--- START ---

/-- A nonzero exact sum of class normal with an unnormal operand: its bits are UNNORMAL_ARITH's as well (spec 11 R75, 41 R192
(6)). The choice gives the low bits dropped and the neighbour taken; then the checks of spec 41 R193 (log 30). -/
def deliverNormal (cw : Word) (p : Nat) (neg : Bool) (x : Mag) (ch : UnnormalChoice) : Out TempReal :=
  let l := magLog x
  let bits := 64 - ch.drop % 64
  let q := scaled x (l - bits + 1)
  let inexact := decide (q.1 % q.2 ≠ 0)
  let count := if ch.up && inexact then q.1 / q.2 + 1 else q.1 / q.2
  let l' := if count = 1 <<< bits then l + 1 else l
  if l < -16382 then deliverUnderflow cw p neg x
  else if 16384 ≤ l' then deliverOverflow cw neg x (largestOf neg)
  else .after (flagPIf inexact) (packNormal neg bits l count)

/-- A sum with an unnormal operand (spec 41 R194, 11 R74): the operand of larger magnitude decides whether the
result is normal; the choice does when they are equal and one is normal. A nonzero operand cancelled exactly leaves a true zero (spec 11
R86); pseudo zeros leave a zero with an open exponent field (log 30). -/
def addUnnormal (cw : Word) (l : TempReal) (sr : Bool) (r : TempReal) (ch : UnnormalChoice) : Out TempReal :=
  let x := addSigned (signOf l) (magOf l) sr (magOf r)
  if magZero x.2 then
    .pure (packReal (zeroSumSign cw (signOf l) sr) (if magZero (magOf l) then ch.expo % 0x7FFF else 0) 0)
  else
    let normal :=
      if magLt (magOf l) (magOf r) then decide (kindOf r = .normal)
      else if magLt (magOf r) (magOf l) then decide (kindOf l = .normal)
      else ch.normal && (decide (kindOf l = .normal) || decide (kindOf r = .normal))
    if normal then deliverNormal cw (precision cw) x.1 x.2 ch else deliverUnnormal cw (precision cw) x.1 x.2 ch

/-- Addition of l and of r with its sign taken as `sr` (spec 41 R194). -/
def addValues (cw : Word) (l : TempReal) (sr : Bool) (r : TempReal) (ch : UnnormalChoice) : Out TempReal :=
  match kindOf l, kindOf r with
  | .infinity, .infinity =>
    if affine cw && signOf l == sr then .pure (infinityOf sr) else signalBefore cw flagI indefinite
  | .infinity, _ => .pure (infinityOf (signOf l))
  | _, .infinity => .pure (infinityOf sr)
  | .zero, .zero => .pure (zeroOf (zeroSumSign cw (signOf l) sr))
  | .zero, .normal => .pure (withSign sr r)
  | .normal, .zero => .pure l
  | .zero, .unnormal => unnormalUnchanged cw sr r ch
  | .unnormal, .zero => unnormalUnchanged cw (signOf l) l ch
  | .normal, .normal =>
    let x := addSigned (signOf l) (magOf l) sr (magOf r)
    if magZero x.2 then .pure (zeroOf (zeroSumSign cw (signOf l) sr)) else deliver cw (precision cw) x.1 x.2
  | _, _ => addUnnormal cw l sr r ch

/-- The leading zeros of the significand of an unnormal operand (a denormal's integer bit counts as a zero, spec 11 R73). -/
def leadingZeros (r : TempReal) : Nat := max 1 (63 - (sigOf r).log2)

/-- Multiplication (spec 41 R210); with an unnormal operand the result is unnormal, without a significand bit when two have
more than 64 leading zeros together (spec 11 R74, R75). -/
def mulValues (cw : Word) (l r : TempReal) (ch : UnnormalChoice) : Out TempReal :=
  let s := signOf l != signOf r
  let x := mulMag (magOf l) (magOf r)
  match kindOf l, kindOf r with
  | .infinity, .zero => signalBefore cw flagI indefinite
  | .zero, .infinity => signalBefore cw flagI indefinite
  | .infinity, _ => .pure (infinityOf s)
  | _, .infinity => .pure (infinityOf s)
  | .zero, _ => .pure (zeroOf s)
  | _, .zero => .pure (zeroOf s)
  | .normal, .normal => deliver cw (precision cw) s x
  | .unnormal, .unnormal =>
    if 64 < leadingZeros l + leadingZeros r then deliverPseudoZero cw (precision cw) s x ch
    else deliverUnnormal cw (precision cw) s x ch
  | .pseudoZero, _ => .pure (pseudoZero s ch)
  | _, .pseudoZero => .pure (pseudoZero s ch)
  | _, _ => deliverUnnormal cw (precision cw) s x ch

/-- Division of n by d (spec 41 R216): a divisor that is denormal, unnormal or a pseudo zero is invalid; a true zero is
0 / 0 or the zero divide. -/
def divValues (cw : Word) (n d : TempReal) (ch : UnnormalChoice) : Out TempReal :=
  let s := signOf n != signOf d
  match kindOf n, kindOf d with
  | _, .unnormal => signalBefore cw flagI indefinite
  | _, .pseudoZero => signalBefore cw flagI indefinite
  | .infinity, .infinity => signalBefore cw flagI indefinite
  | .infinity, _ => .pure (infinityOf s)
  | _, .infinity => .pure (zeroOf s)
  | .zero, .zero => signalBefore cw flagI indefinite
  | .pseudoZero, .zero =>
    if Config.pseudoZeroOverZeroInvalid then signalBefore cw flagI indefinite
    else signalBefore cw flagZ (infinityOf s)
  | _, .zero => signalBefore cw flagZ (infinityOf s)
  | .zero, _ => .pure (zeroOf s)
  | .pseudoZero, _ => .pure (pseudoZero s ch)
  | .normal, _ => deliver cw (precision cw) s (divMag (magOf n) (magOf d))
  | .unnormal, _ => deliverUnnormal cw (precision cw) s (divMag (magOf n) (magOf d)) ch

/-- The operation on operands that are no NaNs: left, right, and the open choice. -/
def binValues (cw : Word) (op : BinOp) (l r : TempReal) (ch : UnnormalChoice) : Out TempReal :=
  match op with
  | .add => addValues cw l (signOf r) r ch
  | .sub => addValues cw l (!signOf r) r ch
  | .mul => mulValues cw l r ch
  | .div => divValues cw l r ch

/-- Whether step 2 of spec 41 R192 signals D: a denormal operand, but not a divisor. -/
def denormalUsed (op : BinOp) (reversed : Bool) (dst src : Source) : Bool :=
  match op with
  | .div => if reversed then src.denormal else dst.denormal
  | _ => dst.denormal || src.denormal

/-- `arith` (spec 41 R192): the checks in their order, then the operation. `reversed` exchanges the two values. -/
def arith (cw : Word) (op : BinOp) (reversed : Bool) (dst src : Source) : Out TempReal :=
  (if denormalUsed op reversed dst src then signalBefore cw flagD () else .pure ()).andThen fun _ =>
    match pickNan dst.value src.value with
    | some nan => signalBefore cw flagI nan
    | none =>
      let ch := Config.unnormalArith op reversed dst.value src.value cw
      if reversed then binValues cw op src.value dst.value ch else binValues cw op dst.value src.value ch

--- END ---

* _Task directions_
The answer is the run of lines above from the line containing "let s := signOf n != signOf d" through the line containing "let ch := Config.unnormalArith", copied exactly and alone.

* _Problem solution_
  let s := signOf n != signOf d
  match kindOf n, kindOf d with
  | _, .unnormal => signalBefore cw flagI indefinite
  | _, .pseudoZero => signalBefore cw flagI indefinite
  | .infinity, .infinity => signalBefore cw flagI indefinite
  | .infinity, _ => .pure (infinityOf s)
  | _, .infinity => .pure (zeroOf s)
  | .zero, .zero => signalBefore cw flagI indefinite
  | .pseudoZero, .zero =>
    if Config.pseudoZeroOverZeroInvalid then signalBefore cw flagI indefinite
    else signalBefore cw flagZ (infinityOf s)
  | _, .zero => signalBefore cw flagZ (infinityOf s)
  | .zero, _ => .pure (zeroOf s)
  | .pseudoZero, _ => .pure (pseudoZero s ch)
  | .normal, _ => deliver cw (precision cw) s (divMag (magOf n) (magOf d))
  | .unnormal, _ => deliverUnnormal cw (precision cw) s (divMag (magOf n) (magOf d)) ch

/-- The operation on operands that are no NaNs: left, right, and the open choice. -/
def binValues (cw : Word) (op : BinOp) (l r : TempReal) (ch : UnnormalChoice) : Out TempReal :=
  match op with
  | .add => addValues cw l (signOf r) r ch
  | .sub => addValues cw l (!signOf r) r ch
  | .mul => mulValues cw l r ch
  | .div => divValues cw l r ch

/-- Whether step 2 of spec 41 R192 signals D: a denormal operand, but not a divisor. -/
def denormalUsed (op : BinOp) (reversed : Bool) (dst src : Source) : Bool :=
  match op with
  | .div => if reversed then src.denormal else dst.denormal
  | _ => dst.denormal || src.denormal

/-- `arith` (spec 41 R192): the checks in their order, then the operation. `reversed` exchanges the two values. -/
def arith (cw : Word) (op : BinOp) (reversed : Bool) (dst src : Source) : Out TempReal :=
  (if denormalUsed op reversed dst src then signalBefore cw flagD () else .pure ()).andThen fun _ =>
    match pickNan dst.value src.value with
    | some nan => signalBefore cw flagI nan
    | none =>
      let ch := Config.unnormalArith op reversed dst.value src.value cw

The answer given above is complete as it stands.